138th Fires Brigade conducts newly implemented resiliency training

By Courtesy Story 133rd Mobile Public Affairs Detachment

Soldiers from the 138th Fires Brigade assembled at Fort Knox for two days and received specialized training in seven key areas, known as “resiliency training”.

Approximately 750 soldiers participated in the training, which is now an annual requirement. While most mandatory training soldiers receive is field-related soldiering skills, the new resiliency training is geared towards making today’s soldier a more well-rounded individual.

Soldiers received instruction on financial planning, employment and education opportunities and health awareness.
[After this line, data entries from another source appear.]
-- ==== Sys2Proof/Laws/State.lean ====
section
/-! SUPPORT. Reading a field of the state after an update of it: one law per field and update. -/

namespace Sys2Proof.Machine

/-! ### The state, its box and its queue of waiting commands -/

@[simp] theorem Box.onD_dev (b : Box) (f : Dev → Dev) : (b.onD f).dev = f b.dev := rfl
@[simp] theorem Box.onD_store (b : Box) (f : Dev → Dev) : (b.onD f).store = b.store := rfl
@[simp] theorem Box.onS_dev (b : Box) (f : Store → Store) : (b.onS f).dev = b.dev := rfl
@[simp] theorem Box.onS_store (b : Box) (f : Store → Store) : (b.onS f).store = f b.store := rfl
@[simp] theorem Box.withDev_dev (b : Box) (d : Dev) : (b.withDev d).dev = d := rfl
@[simp] theorem Box.withDev_store (b : Box) (d : Dev) : (b.withDev d).store = b.store := rfl
/-- The state with another device. -/
def State.setDev (s : State) (d : Dev) : State := { s with box := s.box.withDev d }

theorem State.onDev_eq (s : State) (f : Dev → Dev) : s.onDev f = .next (s.setDev (f s.dev)) := rfl
@[simp] theorem State.setDev_dev (s : State) (d : Dev) : (s.setDev d).dev = d := rfl
@[simp] theorem State.setDev_store (s : State) (d : Dev) : (s.setDev d).store = s.store := rfl
@[simp] theorem State.setDev_pending (s : State) (d : Dev) : (s.setDev d).pending = s.pending := rfl
/-- The state with another box. -/
def State.setBox (s : State) (b : Box) : State := { s with box := b }

theorem State.on_eq (s : State) (f : Box → Box) : s.on f = .next (s.setBox (f s.box)) := rfl
@[simp] theorem State.setBox_dev (s : State) (b : Box) : (s.setBox b).dev = b.dev := rfl
@[simp] theorem State.setBox_store (s : State) (b : Box) : (s.setBox b).store = b.store := rfl
@[simp] theorem State.setBox_pending (s : State) (b : Box) : (s.setBox b).pending = s.pending := rfl
@[simp] theorem State.pop_box (s : State) (l : List Instr) : (s.pop l).box = s.box := rfl
@[simp] theorem State.pop_pending (s : State) (l : List Instr) : (s.pop l).pending = l := rfl
@[simp] theorem State.push_box (s : State) (i : Instr) : (s.push i).box = s.box := rfl
@[simp] theorem State.push_pending (s : State) (i : Instr) : (s.push i).pending = i :: s.pending := rfl
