/-- The wait that stands names what the stream waits for. -/
theorem StreamSt.waiting_wait (x : StreamSt) (now : Nat) (knot : Bool) (item : Nat) :
    ∃ y, (x.waiting now knot item).wait = some y ∧ y.knot = knot ∧ y.item = item := by
  unfold StreamSt.waiting
  dsimp only
  split
  next h =>
    cases hw : x.wait with
    | none => simp [hw] at h
    | some y => exact ⟨y, rfl, by simpa [hw] using h⟩
  · exact ⟨_, rfl, rfl, rfl⟩

/-! ### KWAIT (05 R161) -/

section
variable {cs : CS} {w : W64} {s : State}

theorem knotOperand_reach (same : Bool) : (s.dev.reach cs same).knotOperand cs w
    = word (Insn.kimm w + if Insn.krs w then (scalarRead cs same s (Insn.ksa w)).toNat else 0) := by
  unfold Dev.knotOperand scalarRead word
  split
  · rw [BitVec.ofNat_add, BitVec.ofNat_toNat, BitVec.setWidth_eq]
  · simp

/-- The generation that KWAIT awaits has gone by. -/
theorem Dev.released_iff {d : Dev} {k : Nat} {g : W16} : d.released k g = true ↔ 1 ≤ (d.genSeen k - g).toNat ∧ (d.genSeen k - g).toNat ≤ 32767 := by
  simp [Dev.released]

theorem kwait_run (h : issues cs w 0x41 s) (same : Bool) :
    exec (.kwait cs w same) s = .next (s.setDev (if s.dev.released (Insn.kid w)
        ((word (Insn.kimm w + if Insn.krs w then (scalarRead cs same s (Insn.ksa w)).toNat else 0)).setWidth 16)
      then (s.dev.reach cs same).updStream cs StreamSt.next
      else (s.dev.reach cs same).updStream cs (·.waiting s.dev.now true (Insn.kid w)))) := by
  refine (onDev_issueS_run h same _).trans ?_
  dsimp only
  rw [knotOperand_reach]
  rfl

end

/-! ### SWLD (05 R158) -/

section
variable {cs : CS} {w : W64} {s : State} {n : Nat} (h : issues cs w 0x30 s) (hn : (s.dev.stream cs).ctx = some n) (same : Bool)
include h hn

theorem swld_waits (hready : (s.dev.ctx n).shapeReady (Insn.imm w % 4096) = false) :
    exec (.swld cs w same) s = .next (s.setDev (s.dev.updStream cs (·.waiting s.dev.now false (Insn.imm w % 4096)))) := by
  refine (on_issue_run h fun b => b.swld cs w same).trans ?_
  unfold State.dev at hn hready
  unfold Box.swld
  simp only [hn, hready, Bool.not_false, if_true]
  rfl

theorem swld_reads (hready : (s.dev.ctx n).shapeReady (Insn.imm w % 4096) = true) :
    exec (.swld cs w same) s = .next (s.setBox ((s.box.onD fun d => ((d.reach cs same).setSreg cs (Insn.sd w)
      ((d.ctx n).shapeValue (Insn.imm w % 4096))).advance cs).touchShape n (Insn.imm w % 4096) (boltOf cs.core)
        (s.dev.coreSlot cs.core))) := by
  refine (on_issue_run h fun b => b.swld cs w same).trans ?_
  unfold State.dev at hn hready
  unfold Box.swld
  simp only [hn, hready, Bool.not_true, Bool.false_eq_true, if_false]
  rfl

end

/-- Reading a slot that is not poisoned leaves the bytes and the cores. -/
theorem Box.touchShape_notes {b : Box} {n slot : Nat} (die : Nat) (eng : Int) (hp : ((b.dev.ctx n).shape slot).poison = false) :
    (b.touchShape n slot die eng).store = b.store ∧ b.dev.Noted (b.touchShape n slot die eng).dev := by
  unfold Box.touchShape
  dsimp only
  rw [if_neg (by simp [hp])]
  split
  · exact ⟨rfl, .refl _⟩
  · split
    · exact ⟨rfl, (Dev.Noted.updCtx ..).trans (.raise ..)⟩
    · exact ⟨rfl, .refl _⟩

/-- What a reader of a ready slot that is not poisoned gets. -/
theorem Ctx.shapeValue_clean {c : Ctx} {slot : Nat} (hp : (c.shape slot).poison = false) :
    c.shapeValue slot = (c.shapeMax slot).elim (c.shape slot).value fun m => word (min (c.shape slot).value.toNat m) := by
  unfold Ctx.shapeValue
  dsimp only
  rw [if_neg (by simp [hp])]
  cases c.shapeMax slot with
  | none => rfl
  | some m =>
    dsimp only [Option.elim]
    split
    next hm => rw [Nat.min_eq_right hm.le, word]
    next hm => exact eq_word (Nat.min_eq_left (Nat.le_of_not_lt hm)).symm

/-- What a stream has written stands as long as the cores do. -/
theorem wroteScalar_of_cores {cs : CS} {same : Bool} {n : Nat} {v : W32} {s t u : State} (h : wroteScalar cs same n v s t)
    (hcore : ∀ j, u.dev.core j = t.dev.core j) : wroteScalar cs same n v s u := by
  have hsreg : ∀ m, u.dev.sreg cs m = t.dev.sreg cs m := fun m => congrArg (Core.sreg · cs.st m) (hcore cs.core)
  simpa only [wroteScalar, hsreg] using h

/-- A ready slot that is not poisoned: the scalar is written and the stream moves on. -/
theorem swld_result {cs : CS} {w : W64} {s : State} {n : Nat} (h : issues cs w 0x30 s) (hn : (s.dev.stream cs).ctx = some n) (same : Bool)
    (hready : (s.dev.ctx n).shapeReady (Insn.imm w % 4096) = true) (hp : ((s.dev.ctx n).shape (Insn.imm w % 4096)).poison = false) :
    ∃ t, exec (.swld cs w same) s = .next t ∧ wroteScalar cs same (Insn.sd w) ((s.dev.ctx n).shapeValue (Insn.imm w % 4096)) s t
      ∧ movedOn cs s t ∧ samePreds cs s t ∧ sameLoops cs s t ∧ sameStore s t := by
  obtain ⟨hwrote, hmoved, hpreds, hloops, -⟩ := scalarWritten s cs same (Insn.sd w) ((s.dev.ctx n).shapeValue (Insn.imm w % 4096))
  obtain ⟨hstore, hnoted⟩ := Box.touchShape_notes (n := n) (slot := Insn.imm w % 4096) (b := s.box.onD fun d => ((d.reach cs same).setSreg cs (Insn.sd w)
      ((d.ctx n).shapeValue (Insn.imm w % 4096))).advance cs) (boltOf cs.core) (s.dev.coreSlot cs.core) hp
  have hstream := congrArg (Core.stream · cs.st) (hnoted.core cs.core)
  refine ⟨_, swld_reads h hn same hready, wroteScalar_of_cores hwrote hnoted.core, ?_, ?_, fun m => ?_, hstore, rfl⟩
  · obtain ⟨a, p, l, ht⟩ := hmoved
    exact ⟨a, p, l, hstream.trans ht⟩
  · exact (congrArg StreamSt.p hstream).trans hpreds
  · exact (congrArg (StreamSt.lcr · m) hstream).trans (hloops m)

/-- Settles O18: KWAIT passes or waits (`kwait_run`); SWLD reads a ready slot (`swld_result`) or waits (`swld_waits`). -/
theorem waitingInstructions : Obligations.WaitingInstructions := by
  unfold Obligations.WaitingInstructions
  intro cs w same s
  refine ⟨fun h => ⟨fun hgap => ?_, fun hgap => ?_⟩, fun h n hn => ⟨fun hready hp => ?_, fun hready => ?_⟩⟩
  · have hrun := kwait_run h same
    rw [if_pos (Dev.released_iff.mpr hgap)] at hrun
    exact ⟨_, hrun, stream_reach_updStream s cs same _, sameScalars_reach_updStream s cs same fun _ => rfl, onlyStream_reach_updStream s cs same _⟩
  · have hrun := kwait_run h same
    rw [if_neg (mt Dev.released_iff.mp hgap)] at hrun
    have hstream := stream_reach_updStream s cs same (·.waiting s.dev.now true (Insn.kid w))
    refine ⟨_, hrun, (congrArg StreamSt.pc hstream :), ?_, sameScalars_reach_updStream s cs same fun _ => rfl,
      onlyStream_reach_updStream s cs same _⟩
    dsimp only
    rw [hstream]
    exact StreamSt.waiting_wait ..
  · have hresult := swld_result h hn same (by simpa [Ctx.shapeReady] using hready) hp
    rw [Ctx.shapeValue_clean hp] at hresult
    cases hmost : (s.dev.ctx n).shapeMax (Insn.imm w % 4096) <;> rw [hmost] at hresult <;> exact hresult
  · have hstream := stream_updStream s cs (·.waiting s.dev.now false (Insn.imm w % 4096))
    refine ⟨_, swld_waits h hn same ?_, (congrArg StreamSt.pc hstream :), ?_, sameScalars_updStream s cs fun _ => rfl,
      onlyStream_updStream s cs _⟩
    · simpa [Ctx.shapeReady] using hready
    · dsimp only
      rw [hstream]
      exact StreamSt.waiting_wait ..

end Sys2Proof.Machine

/-! O19. HFREE takes the power from the banks of the handles that its core's table lists under the number. A state may list
a number twice, and then the statement's hypothesis on `Core.handle`, which reads the first entry, says nothing of the second one. -/

namespace Sys2Proof.Machine

open Sys2Proof.Safety

namespace HandleListedTwice

/-- HFREE of handle 0 by stream F of core 0. -/
def act : Act := ⟨⟨0, .F⟩, 1⟩

def freeing : Action :=
  { id := 1, w := BitVec.ofNat 64 (0x39 * 2 ^ 56), index := 0, desc := 0, e := none, launch := 0, tack := 0, n0 := 0, n1 := 0, n2 := 0
    val := 0, dev := 0, unit := 0, ctx := 0, step := 0, reads := [], writes := [], done := false, gen := none, since := 0
    raised := false, fetched := 0, cfg := [], input := 0, cause := 0, cyc := 0 }

/-- A valid handle of one line in a bank. -/
def handleIn (bank : Nat) : Handle :=
  { ctx := 0, spilled := false, level := 1, log2nb := 0, firstBank := bank, bankOff := 0, lines := 1, zero := false, users := 0
    backing := 0, listed := false, valid := true, patched := [] }

/-- The table of core 0 lists handle 0 in bank 20, which the shadow region keeps powered, and again in bank 3. -/
def dev : Dev :=
  { State.reset.dev with
    cores := [(0, { Core.init with sf := { StreamSt.init with acts := [freeing] }, handles := [(0, handleIn 20), (0, handleIn 3)] })] }

/-- The first byte of bank 3. -/
def addr : Nat := scrAddr 0 3 0

/-- That byte differs from what it is once its content is lost. -/
def state : State :=
  ⟨[], { State.reset.box with
    dev := dev
    store := { State.reset.store with scratch := State.reset.store.scratch.setByte addr (Config.freeByte 0 addr + 1) } }⟩

theorem state_ready : ready act freeing [] state := by decide +kernel

theorem state_memoryOk : memoryOk state := by
  have hscratch : state.store.scratch.wf = true := Mem.setByte_wf _ _ _ (by decide)
  have hmem : state.store.mem.wf = true := by decide
  rw [memoryOk, Store.wf, hmem, hscratch]
  rfl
Brigade leaders, including Sgt. 1st Class Scotty Turner, said the courses prepared senior non-commissioned officers for assisting and mentoring younger soldiers here on the home front even if the unit isn’t in a drilling status.

“Being a member of the National Guard is not just a part time duty, as we have come to recognize over the past several years,” he said. “We as leaders, have a full-time obligation to be readily available for the troops for any situation they may encounter, professionally or personally.”

The mandatory briefings were a welcomed change from the typical outdoors warrior and field artillery specific training soldiers in the 138th typically receive during a drill weekend.

According to 1st Battalion, 623rd Field Artillery Commander, Lt. Col. Jeffery Hughes, today’s soldier must not just be physically and mentally prepared for battle, but also personally and professionally responsible to his family and civilian employers.

“In today’s military our soldiers are dealing with issues that are so easily overlooked and often go unaddressed,” he said. “Current conflicts that our Armed Forces are facing, with deployments and the high tempo that we are sustaining, it takes its toll on our soldiers and their families.

“Families are a very vital part to the success of our organization, as well as employers and communities. This training provided some of the tools to strengthen those relationships, and keep us a resilient force,” he said.

Brig. Cmdr. Col. Rondal Turner agreed with Hughes, and said a resilient soldier is an asset to the unit, Family and the community.

“We covered the gamut from job training, financial assistance, health and fitness and soldier readiness,” he said. “All these things help make our soldiers competitive both in the civilian and military environments. That was my intent and from what my soldiers have reported back, they were well pleased with the training and information they received.”